We know the business
atsec knows the worldwide information security consulting business very well. With a multinational staff, it is only natural that we feel comfortable operating internationally. We are a company with global reach.
The information security problem is global and borderless. We see clearly in the current financial crisis the inevitability of global interconnectedness and the folly of not recognizing and planning to manage that dependency. atsec operates in every region, understanding the legislation and regulation differences that are applicable to operations in those regions, and we also support our clients as they address issues with global connotations.

We stay focused
atsec consultants are information security consultants. As such atsec focuses solely on information security consulting. We do not consult in any other areas, and we do not sell hardware, software, or any other ware.
We are the best! You can rely on us to ensure that your security assessment is the best. We demonstrate continual excellence in information security. We do not dilute our skills by trying to make money through selling products or accepting work that is outside our field.

We act with integrity
Information security consulting and evaluation is a high-integrity business, and very much a matter of trust. All of our employees are committed to sustaining the highest degree of integrity in our client relationships. We are devoted to delivering highest quality in a timely manner.
This principle, too, is very close to our hearts. There are many ways in which we demonstrate integrity, but consider that in a single year, atsec undergoes audits and assessments from the following bodies:

  • NIAP, CSEC (Sweden), and BSI (Germany) who run the national Common Criteria schemes with which we are accredited and who regularly independently assess our technical proficiency.
  • The CMVP (NIST and CSEC (Canada)) who assess our proficiency with the cryptographic module validation program, the cryptographic algorithm Validation Scheme, The NPIVP (NIST PIV Program), the Information Security Automation Program.
  • The General Services Administration (GSA).
  • NVLAP (and the corresponding responsible bodies in Germany and Sweden) who assess our laboratories for conformance with ISO 17025.
  • The PCI Council, who regularly assess the quality and standards of our performance as we perform our work in PCI QSA and ASV.

Not content with that list, we voluntarily, at a not insignificant expense, pursue added oversight from:

  • ISO 9001 and ISO/IEC 27001 conformance certifiers.
  • Independent management consultants, who are invited on an annual basis to help us review our business strategies, not just in the short-term but on a medium- and long- term basis, too.
  • Our financial auditors, who also play an important role in establishing atsec's integrity.

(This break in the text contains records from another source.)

-- ==== Sys2Proof/Machine/Repair.lean ====
section
/-!
DEFINITION. Repair: soft row and column repair (R281–R283) and the evacuation of a layer (R289–R293).
-/

namespace Sys2Proof.Machine

/-! ### Candidates that can be repaired (R281) -/

/-- A slice tests the row: its candidate waits until the slice has ended (Table 7 of the self-test chapter). -/
def Chan.sliceAt (c : Chan) (k w : Nat) : Bool := c.rep.slice.any (fun x => decide (x.bank = k) && decide (x.row = w))

/-- A pending candidate of a kind that a channel can repair now: it names the channel's home location, and its repair is
automatic or has been asked for by REPAIR_REQUEST. -/
def State.nextRepair (s : State) (m kind : Nat) : Option (BitVec 64) :=
  s.repair.list.find? (fun e =>
    decide (rlKind e = kind) && decide (rlState e = 0) && decide (rlChan e = m) && decide (rlLayer e = s.home m) &&
      s.wanted e && s.spareFor e &&
      !(decide (kind = 1) && (s.chan m).sliceAt (rlBank e) (rlRow e)))

/-- A repair has been made: its list entry is soft repaired, and HARDEN has a record to write, once. -/
def State.softRepaired (s : State) (e : BitVec 64) (record : Nat) : State :=
  let s := { s with repair := { s.repair with
    list := mapFirst (fun x => sameLocation x e && decide (rlState x = 0)) (fun x => rlSetState x 1) s.repair.list
    asked := s.repair.asked.filter (fun x => !sameLocation x e) } }
  if s.repair.unhardened.contains (BitVec.ofNat 32 record) then s else s.note record

/-- Location bits of a row or column record. -/
def recordPlace (type layer slot bank : Nat) : Nat := type * 2 ^ 29 + layer * 2 ^ 24 + slot * 2 ^ 21 + bank * 2 ^ 17

/-! ### Row repair (R282) -/

/-- A block that has been read is written as a new codeword of its data, zero where it is not valid. -/
def State.recodeBlock (m : Nat) (s : State) (h : Nat) (o : ReadOut) : State :=
  s.storeWord m h (if o.valid then encodeBlock o.data else 0)

/-- The row of a candidate moves to the lowest-numbered idle spare: a soft repair. Candidates that find no spare any more are
judged. -/
def State.remapRow (s : State) (m : Nat) (e : BitVec 64) : State :=
  let k := rlBank e
  let s := s.modChan m (fun c =>
    let u := mget 0 c.rep.usedRows k
    { c with rep := { c.rep with
      remap := mput c.rep.remap (k * 32768 + rlRow e) u, usedRows := mset 0 c.rep.usedRows k (u + 1) } })
  (s.softRepaired e (recordPlace 1 (rlLayer e) (m % 8) k + rlRow e * 4)).rejudge

/-- Repair the row of a candidate onto the lowest-numbered idle spare. Both rows are activated, and both activations count under
the row address (R194) (DESIGN CHOICE, log entry 164). -/
def State.repairRow (s : State) (m : Nat) (e : BitVec 64) (noise : List Nat) (env : ChanEnv) : State :=
  let k := rlBank e
  let w := rlRow e
  let h := localOf k w 0
  let (written, s) := s.lookupRegion m (regionOf h) env.rmapBad
  let s := s.maintCheck m env
  if s.retired m then s
  else
    let s := if written then
        State.readRow (State.recodeBlock m) ((s.maintRow m h).activate m k w) m h 16 noise (env.vNoise, env.pNoise)
      else s
    (s.maintained m).remapRow m e

/-- ROW_REPAIR: one maintenance entry. -/
def State.rowRepair (s : State) (m : Nat) (noise : List Nat) (env : ChanEnv) : State :=
  match s.nextRepair m 1 with
  | some e => if s.mayRun m then s.repairRow m e noise env else s
  | none => s

/-! ### Column repair (R283) -/

/-- The decoded symbol of a block of the column under migration is stored; one that does not decode keeps the symbol as read. -/
def State.migrateBlock (m col sym : Nat) (s : State) (h : Nat) (o : ReadOut) : State :=
  if colOf h = col ∧ o.valid ∧ !o.failed then
    let at_ := fun (v : Nat) => nfield v (8 * sym + 7) (8 * sym) * 2 ^ (8 * sym)
    s.modMem m (fun c =>
      let v := mget 0 c.arr h
      { c with arr := mset 0 c.arr h (v - at_ v + at_ (encodeBlock o.data)) })
  else s

/-- The column migration of a channel moves on by one row; after the last one the repair stands. -/
def State.migrate (s : State) (m : Nat) (k col sym w : Nat) (noise : List Nat) (env : ChanEnv) : State :=
  let h := localOf k w 0
  let (written, s) := s.lookupRegion m (regionOf h) env.rmapBad
  let s := if written then
      State.readRow (State.migrateBlock m col sym) (s.maintRow m h) m h 16 noise (env.vNoise, env.pNoise)
    else s
  let s := s.maintained m
  if w < 32767 then s.modChan m (fun c => { c with rep := { c.rep with migr := some (k, col, sym, w + 1) } })
  else
    let s := s.modChan m (fun c => { c with rep := { c.rep with migr := none, cols := c.rep.cols ++ [(k, col, sym)] } })
    s.softRepaired (candidate 2 0 (s.home m) m k 0 col sym 0 false)
      (recordPlace 2 (s.home m) (m % 8) k + col * 2 ^ 13 + sym * 2 ^ 6)

/-- A migration starts: it takes the next spare column of the bank. -/
def State.startMigration (s : State) (m : Nat) (e : BitVec 64) : State :=
  let k := rlBank e
  (s.modChan m (fun c => { c with rep := { c.rep with
    migr := some (k, rlCol e, rlSym e, 0), usedCols := mset 0 c.rep.usedCols k (mget 0 c.rep.usedCols k + 1) } })).rejudge

/-- MIGRATION_STEP: one maintenance entry of the column migration that runs on a channel, or of the one that starts. While
the channel's layer is being evacuated none starts (R293). -/
def State.migrationStep (s : State) (m : Nat) (noise : List Nat) (env : ChanEnv) : State :=
  if !s.mayRun m then s
  else
    let s := match (s.chan m).rep.migr, s.nextRepair m 2 with
      | none, some e => if (s.chan m).rep.evac = 0 then s.startMigration m e else s
      | _, _ => s
    match (s.chan m).rep.migr with
    | some (k, col, sym, w) =>
      let s := s.maintCheck m env
      if s.retired m then s else s.migrate m k col sym w noise env
    | none => s

/-- REPAIR_REQUEST: its status and the state (R281, Table 7). A row is repaired at once where a maintenance entry may run, else
in the channel's next entry for it; a column starts its migration, or waits for the one that runs (DEDUCED, log entry 81). -/
def State.repairRequest (s : State) (arg : List Byte) : Nat × State :=
  let v := BitVec.ofNat 64 (bytesNat arg)
  let m := rlChan v
  let e := candidate (rlKind v) 4 (rlLayer v) m (rlBank v) (if rlKind v = 1 then rlRow v else 0) (rlCol v) (rlSym v)
    (nfield v.toNat 13 11) (nbit v.toNat 10)
  if (rlKind v ≠ 1 ∧ rlKind v ≠ 2) ∨ enabled s.variant ≤ m ∨ s.retired m ∨ rlLayer v ≠ s.home m ∨
      (rlKind v = 2 ∧ 71 < rlSym v) then (0x0105, s)
  else if !s.spareFor e then (0x0400, s)
  else
    let s := (s.addCandidate e).wake m true
    let listed := s.repair.list.any (fun x => sameLocation x e && decide (rlState x = 0))
    let s : State := if listed then { s with repair := { s.repair with asked := s.repair.asked ++ [e] } } else s
    if !listed then (0, s)
    else if rlKind e = 1 then
      (0, if !s.mayRun m || (s.chan m).sliceAt (rlBank e) (rlRow e) then s else s.repairRow m e [] {})
    else if (s.chan m).rep.migr = none ∧ (s.chan m).rep.evac = 0 then (0, s.startMigration m e) else (0, s)

/-! ### Evacuation (R289–R293) -/

/-- Why EVACUATE is refused, or 0 (R289). -/
def State.evacRefused (s : State) (k : Nat) : Nat :=
  if layerCount s.variant ≤ k ∨ !(s.map.any (fun m => decide (s.home m = k))) then 0x0105
  else if s.evacRuns then 0x0107
  else if s.evacTarget.isNone then 0x0402 else 0

/-- EVAC_TARGET_READY: the target's supplies are in regulation and its PLL is locked, or it fails (R290, R293). VDD_REP is on
for every layer that an extended column passes (R344). -/
def State.evacTargetReady (s : State) (ok : Bool) : State :=
  if s.chanClocked && decide (s.repair.evacState = 1) then
    let dst := s.repair.evacDst
    if ok then
      let slot := (s.refSlotOf s.repair.evacSrc).getD 0
      let s := s.modLayer dst (fun l => { l with supply := 2, locked := true, refSlot := slot })
      let s := s.each ((List.range dst).filter (fun k => decide (layerCount s.variant ≤ k)))
        (fun t k => t.modLayer k (fun l => { l with phases := if l.phases = 0 then 2 else l.phases }))
      ({ s with repair := { s.repair with evacState := 2 } } : State).evacCheck
    else s.layerFail dst 5
  else s

/-- Hops that the column of a channel still lacks to the target. -/
def State.hopsLeft (s : State) (m : Nat) : Nat := s.repair.evacDst - s.home m - (s.chan m).vl.extHops

/-- The failing sites of a hop that has been added take the idle spares of the hop; whether there were enough (R264, R275). -/
def State.spareHop (s : State) (m hop : Nat) (fails : List Site) : Bool × State :=
  (fails.filter (fun x => decide (x.hop = hop))).foldl (fun r x =>
    let c := r.2.chan m
    if c.siteInUse x.hop x.site && decide (c.freeSpares x.hop = 0) then (false, r.2) else (r.1, r.2.coilFail m true x))
    (true, s)

/-- EXTENSION_SLICE: 256 slices train one hop; sites of it that cannot reach the margin minimum are spared as the hop is done.
Once the target is reached, dual writing and copying start (R275, R290). -/
def State.extensionSlice (s : State) (m : Nat) (fails : List Site) (ok : Bool) (env : ChanEnv) : State :=
  if !(decide (s.repair.evacState = 2) && decide ((s.chan m).rep.evac = 1)) then s
  else if (s.chan m).st = .inSr then s.wake m true
  else if !s.windowOpens m || (s.chan m).interimStop then s
  else if !ok then s.evacFail
  else
    let hop := (s.chan m).hopsTrained
    let done := decide (256 ≤ (s.chan m).vl.extSlices + 1)
    let s := ((s.refreshCmd m).caCount m env).modChan m (fun c =>
      if done then { c with vl := { c.vl with extSlices := 0, extHops := c.vl.extHops + 1 } }
      else { c with vl := { c.vl with extSlices := c.vl.extSlices + 1 } })
    let (good, s) := if done then (s.measure m).spareHop m hop fails else (true, s)
    if !good then s.evacFail
    else if 0 < s.hopsLeft m then s
    else
      let s := s.modChan m (fun c => { c with
        rep := { c.rep with evac := 2, copyAt := 0 }, mem := { c.mem with arrT := [] } })
      if (s.homedOn s.repair.evacSrc).any (fun j => decide ((s.chan j).rep.evac = 1)) then s
      else { s with repair := { s.repair with evacState := 3 } }

/-- The next row that the copy of a channel reaches in a written region, as a channel-local address (R291). -/
def Chan.nextCopy (c : Chan) : Option Nat :=
  let h := c.rep.copyAt
  match (c.mem.rmap.filter (fun e => decide (regionOf h ≤ e.1))).head? with
  | some (r, _) => if 2 ^ 23 ≤ h then none else some (if r = h / 1024 then h else r * 1024)
  | none => none

/-- EVAC_ROWS_LEFT. -/
def Chan.rowsLeft (c : Chan) : Nat :=
  if c.rep.evac ≠ 2 ∨ 2 ^ 23 ≤ c.rep.copyAt then 0
  else
    let h := c.rep.copyAt
    (c.mem.rmap.map (fun e => if e.1 < h / 1024 then 0 else if e.1 = h / 1024 then 64 - h % 1024 / 16 else 64)).sum

/-- A block that has been read is written to the target with new check symbols; one found uncorrectable keeps its symbols as
they stand (R291). -/
def State.copyBlock (m : Nat) (s : State) (h : Nat) (o : ReadOut) : State :=
  s.modMem m (fun c => { c with
    arrT := mset 0 c.arrT h (if o.failed then mget 0 c.arr h else if o.valid then encodeBlock o.data else 0) })

/-- EVAC_COPY_STEP: one maintenance entry copies one row. A copy waits for a column migration, and wakes a channel from
automatic self-refresh (R291, R293). -/
def State.evacCopyStep (s : State) (m : Nat) (noise : List Nat) (env : ChanEnv) : State :=
  let c := s.chan m
  if !(s.evacRuns && decide (c.rep.evac = 2) && decide (c.rep.migr = none)) then s
  else if c.st = .inSr then s.wake m true
  else if !s.mayRun m then s
  else match c.nextCopy with
    | none => s
    | some h =>
      let (_, s) := s.lookupRegion m (regionOf h) env.rmapBad
      let s := s.maintCheck m env
      if s.retired m then s
      else
        let s := (State.readRow (State.copyBlock m) (s.maintRow m h) m h 16 noise (env.vNoise, env.pNoise)).maintained m
        s.modChan m (fun c => { c with rep := { c.rep with copyAt := h + 16 } })

/-- EVAC_CHANNEL_SWITCH: between two entries the channel takes the target as its home; what belonged to the source location
is cleared, and the repairs of the target location hold (R290, R292) (DEDUCED, log entry 77). -/
def State.evacChannelSwitch (s : State) (m : Nat) : State :=
  let c := s.chan m
  if s.evacRuns && decide (c.rep.evac = 2) && decide (c.rep.migr = none) && s.chanRuns m && s.layerClocked m &&
      decide (c.nextCopy = none) then
    let src := s.home m
    let dst := s.repair.evacDst
    let rep := s.locationRepairs c.rep dst (m % 8)
    let s := s.setChan m { c with
      openRows := [], ceRows := List.replicate 32 none
      mem := { c.mem with arr := c.mem.arrT, arrT := [] }
      ref := { c.ref with tabs := [], pending := [], forced := false }
      vl := { c.vl with home := some dst, hops := c.hopsTrained, extHops := 0 }
      rep := { rep with evac := 0, copyAt := 0 } }
    let old := fun (r : BitVec 32) => decide (recordType r.toNat = 1 ∨ recordType r.toNat = 2) &&
      decide (recordLayer r.toNat = src) && decide (recordSlot r.toNat = m % 8)
    let s := { s with repair := { s.repair with
      switched := nset s.repair.switched (m % 8) true, unhardened := s.repair.unhardened.filter (fun r => !old r) } }
    s.evacCheck
  else s

/-- SOFT_REPAIRS: repairs of the home location in force and not hardened. -/
def State.softRepairs (s : State) (m : Nat) : Nat :=
  (s.repair.unhardened.filter (fun r => decide (recordType r.toNat = 1 ∨ recordType r.toNat = 2) &&
    decide (recordLayer r.toNat = s.home m) && decide (recordSlot r.toNat = m % 8))).length

end Sys2Proof.Machine
end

Why do we do all of this? To develop and demonstrate competence, adherence to ethical principles and not least, to develop and maintain the trust afforded to us by our customers. atsec's belief is that excellence comes with an obligation, in this case to protect our customers. We are not their rulers, but their servants, dedicating our excellence to making their organizations, products and services more robust and, hence, business and society in general more secure.

You may point out that in some sense, the organizations that audit and assess us are atsec's guardians. It is completely true, and without them, our city would be weaker. However, atsec is not content to accept that these organizations cannot benefit from our assistance and so, using our knowledge and skills developed in the information security city, we take pride in our active role in defining the various validation schemes; developing the standards to which we and IT products and services conform; and even in training and supporting the assessment of our guardians! Why on earth would anyone spend precious resources in a small company on such activities?

Why?

Simply because we believe it is right.